* The task
From the first line of the entries below to the line with "def withPin (d", give each line again exactly.

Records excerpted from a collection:
*-*-*

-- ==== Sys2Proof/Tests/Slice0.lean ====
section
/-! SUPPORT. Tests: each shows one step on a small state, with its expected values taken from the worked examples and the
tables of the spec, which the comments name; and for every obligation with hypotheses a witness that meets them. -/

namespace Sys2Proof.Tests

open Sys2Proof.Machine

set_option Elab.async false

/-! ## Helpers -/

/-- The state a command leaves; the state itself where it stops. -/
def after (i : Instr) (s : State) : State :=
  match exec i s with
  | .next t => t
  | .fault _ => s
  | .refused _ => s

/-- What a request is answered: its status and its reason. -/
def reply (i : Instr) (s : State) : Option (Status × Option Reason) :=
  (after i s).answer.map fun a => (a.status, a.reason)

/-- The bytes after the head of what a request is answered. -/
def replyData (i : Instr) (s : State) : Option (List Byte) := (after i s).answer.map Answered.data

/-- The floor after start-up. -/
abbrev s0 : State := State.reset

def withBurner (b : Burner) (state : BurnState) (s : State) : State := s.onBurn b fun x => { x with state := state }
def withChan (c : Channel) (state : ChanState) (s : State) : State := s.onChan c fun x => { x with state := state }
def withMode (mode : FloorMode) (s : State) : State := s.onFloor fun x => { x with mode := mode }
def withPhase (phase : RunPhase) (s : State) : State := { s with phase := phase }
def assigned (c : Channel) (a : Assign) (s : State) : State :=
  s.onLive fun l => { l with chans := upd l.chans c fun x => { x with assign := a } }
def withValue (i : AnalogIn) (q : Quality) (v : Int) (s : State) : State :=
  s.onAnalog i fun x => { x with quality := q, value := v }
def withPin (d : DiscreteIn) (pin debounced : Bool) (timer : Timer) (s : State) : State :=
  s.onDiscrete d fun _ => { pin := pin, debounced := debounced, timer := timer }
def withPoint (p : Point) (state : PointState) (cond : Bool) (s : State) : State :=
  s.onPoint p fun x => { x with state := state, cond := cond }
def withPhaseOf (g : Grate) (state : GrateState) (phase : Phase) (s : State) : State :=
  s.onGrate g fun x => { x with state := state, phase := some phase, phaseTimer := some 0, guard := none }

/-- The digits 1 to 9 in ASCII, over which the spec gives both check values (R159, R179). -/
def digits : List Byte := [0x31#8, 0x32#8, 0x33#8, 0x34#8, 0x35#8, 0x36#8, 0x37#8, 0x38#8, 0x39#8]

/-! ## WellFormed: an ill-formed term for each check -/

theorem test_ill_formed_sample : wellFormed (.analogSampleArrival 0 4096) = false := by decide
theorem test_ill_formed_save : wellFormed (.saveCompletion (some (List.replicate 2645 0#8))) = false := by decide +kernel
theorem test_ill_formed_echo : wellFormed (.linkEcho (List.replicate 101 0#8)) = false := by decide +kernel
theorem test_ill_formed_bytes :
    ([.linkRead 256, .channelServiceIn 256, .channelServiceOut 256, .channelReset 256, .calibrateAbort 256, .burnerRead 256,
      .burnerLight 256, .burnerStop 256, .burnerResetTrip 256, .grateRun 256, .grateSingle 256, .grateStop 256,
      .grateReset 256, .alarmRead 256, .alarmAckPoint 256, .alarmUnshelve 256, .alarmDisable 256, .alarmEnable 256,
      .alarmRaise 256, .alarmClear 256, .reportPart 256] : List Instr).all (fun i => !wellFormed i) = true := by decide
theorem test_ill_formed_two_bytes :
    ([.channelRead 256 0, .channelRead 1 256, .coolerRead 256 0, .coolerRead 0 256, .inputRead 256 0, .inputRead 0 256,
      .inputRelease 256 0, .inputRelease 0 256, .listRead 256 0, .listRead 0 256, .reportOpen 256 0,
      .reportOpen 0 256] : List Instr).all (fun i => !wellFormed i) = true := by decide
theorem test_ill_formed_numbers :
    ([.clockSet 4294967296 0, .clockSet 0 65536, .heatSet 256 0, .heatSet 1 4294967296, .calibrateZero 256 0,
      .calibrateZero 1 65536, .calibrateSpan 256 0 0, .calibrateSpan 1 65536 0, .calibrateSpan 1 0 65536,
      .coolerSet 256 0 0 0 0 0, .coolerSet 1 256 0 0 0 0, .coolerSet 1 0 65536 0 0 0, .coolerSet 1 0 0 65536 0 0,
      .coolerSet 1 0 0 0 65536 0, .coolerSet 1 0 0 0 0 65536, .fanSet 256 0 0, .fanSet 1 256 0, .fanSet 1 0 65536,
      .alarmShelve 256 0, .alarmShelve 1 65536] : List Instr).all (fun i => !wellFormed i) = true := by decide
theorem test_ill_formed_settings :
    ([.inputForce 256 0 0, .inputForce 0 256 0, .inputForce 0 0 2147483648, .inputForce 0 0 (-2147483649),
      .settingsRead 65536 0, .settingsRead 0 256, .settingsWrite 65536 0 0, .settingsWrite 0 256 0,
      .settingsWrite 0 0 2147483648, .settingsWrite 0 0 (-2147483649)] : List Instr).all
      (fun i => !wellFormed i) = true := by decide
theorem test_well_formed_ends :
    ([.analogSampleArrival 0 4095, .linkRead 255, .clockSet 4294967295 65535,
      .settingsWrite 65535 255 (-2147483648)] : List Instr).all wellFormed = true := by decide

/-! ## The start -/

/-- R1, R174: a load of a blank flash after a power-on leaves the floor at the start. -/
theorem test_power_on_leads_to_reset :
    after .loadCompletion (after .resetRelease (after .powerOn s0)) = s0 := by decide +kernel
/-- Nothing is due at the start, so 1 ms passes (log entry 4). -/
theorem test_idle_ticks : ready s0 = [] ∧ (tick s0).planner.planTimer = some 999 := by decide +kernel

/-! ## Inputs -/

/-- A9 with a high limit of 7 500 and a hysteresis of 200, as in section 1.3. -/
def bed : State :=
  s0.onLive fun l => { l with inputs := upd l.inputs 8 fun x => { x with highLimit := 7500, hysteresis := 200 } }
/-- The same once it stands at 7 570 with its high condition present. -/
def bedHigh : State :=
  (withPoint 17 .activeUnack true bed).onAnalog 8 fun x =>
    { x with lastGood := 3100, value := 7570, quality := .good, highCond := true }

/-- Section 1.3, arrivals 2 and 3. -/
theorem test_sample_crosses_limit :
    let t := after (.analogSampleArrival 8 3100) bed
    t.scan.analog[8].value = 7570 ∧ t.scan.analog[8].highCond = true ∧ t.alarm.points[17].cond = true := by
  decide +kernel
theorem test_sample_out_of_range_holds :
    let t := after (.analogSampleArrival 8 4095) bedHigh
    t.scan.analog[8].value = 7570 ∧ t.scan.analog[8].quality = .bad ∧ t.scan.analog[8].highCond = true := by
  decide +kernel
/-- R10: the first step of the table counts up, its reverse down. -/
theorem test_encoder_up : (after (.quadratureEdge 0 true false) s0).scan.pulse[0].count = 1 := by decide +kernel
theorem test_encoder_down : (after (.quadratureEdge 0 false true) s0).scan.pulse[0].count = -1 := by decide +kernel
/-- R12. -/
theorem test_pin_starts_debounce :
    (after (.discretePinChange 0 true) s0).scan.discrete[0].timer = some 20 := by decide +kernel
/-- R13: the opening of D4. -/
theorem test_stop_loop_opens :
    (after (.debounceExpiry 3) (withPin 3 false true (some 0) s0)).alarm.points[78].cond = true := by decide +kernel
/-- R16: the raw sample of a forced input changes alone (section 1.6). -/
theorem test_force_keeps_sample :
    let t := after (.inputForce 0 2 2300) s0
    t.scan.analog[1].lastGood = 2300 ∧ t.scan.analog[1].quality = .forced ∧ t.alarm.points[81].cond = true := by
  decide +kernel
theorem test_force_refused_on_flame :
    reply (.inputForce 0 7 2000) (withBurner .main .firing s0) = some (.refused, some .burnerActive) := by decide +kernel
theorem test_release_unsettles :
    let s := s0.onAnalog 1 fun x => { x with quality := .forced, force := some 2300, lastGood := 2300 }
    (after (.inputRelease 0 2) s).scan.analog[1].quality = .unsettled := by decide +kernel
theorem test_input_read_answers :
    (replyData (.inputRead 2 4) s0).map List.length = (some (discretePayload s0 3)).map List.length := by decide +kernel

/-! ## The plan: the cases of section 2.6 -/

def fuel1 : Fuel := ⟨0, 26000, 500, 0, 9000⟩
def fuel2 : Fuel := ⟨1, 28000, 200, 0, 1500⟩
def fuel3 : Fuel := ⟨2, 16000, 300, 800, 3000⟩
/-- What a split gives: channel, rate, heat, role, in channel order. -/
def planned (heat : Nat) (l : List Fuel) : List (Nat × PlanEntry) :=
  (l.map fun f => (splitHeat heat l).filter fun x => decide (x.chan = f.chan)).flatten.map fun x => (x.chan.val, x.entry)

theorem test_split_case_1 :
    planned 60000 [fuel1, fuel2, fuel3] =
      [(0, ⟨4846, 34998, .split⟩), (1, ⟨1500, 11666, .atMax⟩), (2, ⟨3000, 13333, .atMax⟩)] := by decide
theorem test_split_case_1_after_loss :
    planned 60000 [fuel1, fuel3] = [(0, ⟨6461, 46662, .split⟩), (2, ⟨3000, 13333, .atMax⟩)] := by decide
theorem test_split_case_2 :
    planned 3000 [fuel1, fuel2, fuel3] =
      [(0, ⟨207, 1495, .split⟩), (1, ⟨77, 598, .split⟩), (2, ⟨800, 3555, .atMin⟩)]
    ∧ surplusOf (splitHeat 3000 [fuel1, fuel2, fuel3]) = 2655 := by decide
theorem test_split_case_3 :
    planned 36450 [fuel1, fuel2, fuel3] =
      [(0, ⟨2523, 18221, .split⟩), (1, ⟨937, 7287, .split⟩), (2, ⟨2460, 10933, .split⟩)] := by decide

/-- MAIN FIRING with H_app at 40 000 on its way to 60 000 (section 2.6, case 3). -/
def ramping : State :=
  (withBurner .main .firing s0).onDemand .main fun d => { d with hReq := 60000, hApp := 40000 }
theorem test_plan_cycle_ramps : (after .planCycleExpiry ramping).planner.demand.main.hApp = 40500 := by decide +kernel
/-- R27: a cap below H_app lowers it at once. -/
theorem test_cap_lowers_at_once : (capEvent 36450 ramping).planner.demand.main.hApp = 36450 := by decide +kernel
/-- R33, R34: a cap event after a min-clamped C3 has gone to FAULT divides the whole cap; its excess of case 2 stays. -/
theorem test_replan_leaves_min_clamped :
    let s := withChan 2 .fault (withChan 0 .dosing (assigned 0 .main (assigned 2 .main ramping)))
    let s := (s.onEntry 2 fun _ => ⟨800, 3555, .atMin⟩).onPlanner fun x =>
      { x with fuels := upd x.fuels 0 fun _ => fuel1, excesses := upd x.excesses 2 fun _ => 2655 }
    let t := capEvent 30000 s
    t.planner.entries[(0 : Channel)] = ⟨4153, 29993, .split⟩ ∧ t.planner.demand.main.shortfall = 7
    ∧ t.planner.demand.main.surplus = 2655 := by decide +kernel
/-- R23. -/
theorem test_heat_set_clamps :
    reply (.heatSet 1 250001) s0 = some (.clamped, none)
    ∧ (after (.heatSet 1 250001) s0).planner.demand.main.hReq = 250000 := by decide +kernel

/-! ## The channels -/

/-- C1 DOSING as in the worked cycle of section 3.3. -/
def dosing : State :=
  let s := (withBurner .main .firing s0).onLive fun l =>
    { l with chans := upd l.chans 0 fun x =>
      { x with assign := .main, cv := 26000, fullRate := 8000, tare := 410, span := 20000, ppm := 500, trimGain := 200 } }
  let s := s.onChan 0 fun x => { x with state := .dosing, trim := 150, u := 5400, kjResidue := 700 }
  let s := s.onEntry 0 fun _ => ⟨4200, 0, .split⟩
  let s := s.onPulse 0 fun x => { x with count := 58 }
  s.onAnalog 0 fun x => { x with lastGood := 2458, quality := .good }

*-*-*

* Expected answer
-- ==== Sys2Proof/Tests/Slice0.lean ====
section
/-! SUPPORT. Tests: each shows one step on a small state, with its expected values taken from the worked examples and the
tables of the spec, which the comments name; and for every obligation with hypotheses a witness that meets them. -/

namespace Sys2Proof.Tests

open Sys2Proof.Machine

set_option Elab.async false

/-! ## Helpers -/

/-- The state a command leaves; the state itself where it stops. -/
def after (i : Instr) (s : State) : State :=
  match exec i s with
  | .next t => t
  | .fault _ => s
  | .refused _ => s

/-- What a request is answered: its status and its reason. -/
def reply (i : Instr) (s : State) : Option (Status × Option Reason) :=
  (after i s).answer.map fun a => (a.status, a.reason)

/-- The bytes after the head of what a request is answered. -/
def replyData (i : Instr) (s : State) : Option (List Byte) := (after i s).answer.map Answered.data

/-- The floor after start-up. -/
abbrev s0 : State := State.reset

def withBurner (b : Burner) (state : BurnState) (s : State) : State := s.onBurn b fun x => { x with state := state }
def withChan (c : Channel) (state : ChanState) (s : State) : State := s.onChan c fun x => { x with state := state }
def withMode (mode : FloorMode) (s : State) : State := s.onFloor fun x => { x with mode := mode }
def withPhase (phase : RunPhase) (s : State) : State := { s with phase := phase }
def assigned (c : Channel) (a : Assign) (s : State) : State :=
  s.onLive fun l => { l with chans := upd l.chans c fun x => { x with assign := a } }
def withValue (i : AnalogIn) (q : Quality) (v : Int) (s : State) : State :=
  s.onAnalog i fun x => { x with quality := q, value := v }
def withPin (d : DiscreteIn) (pin debounced : Bool) (timer : Timer) (s : State) : State :=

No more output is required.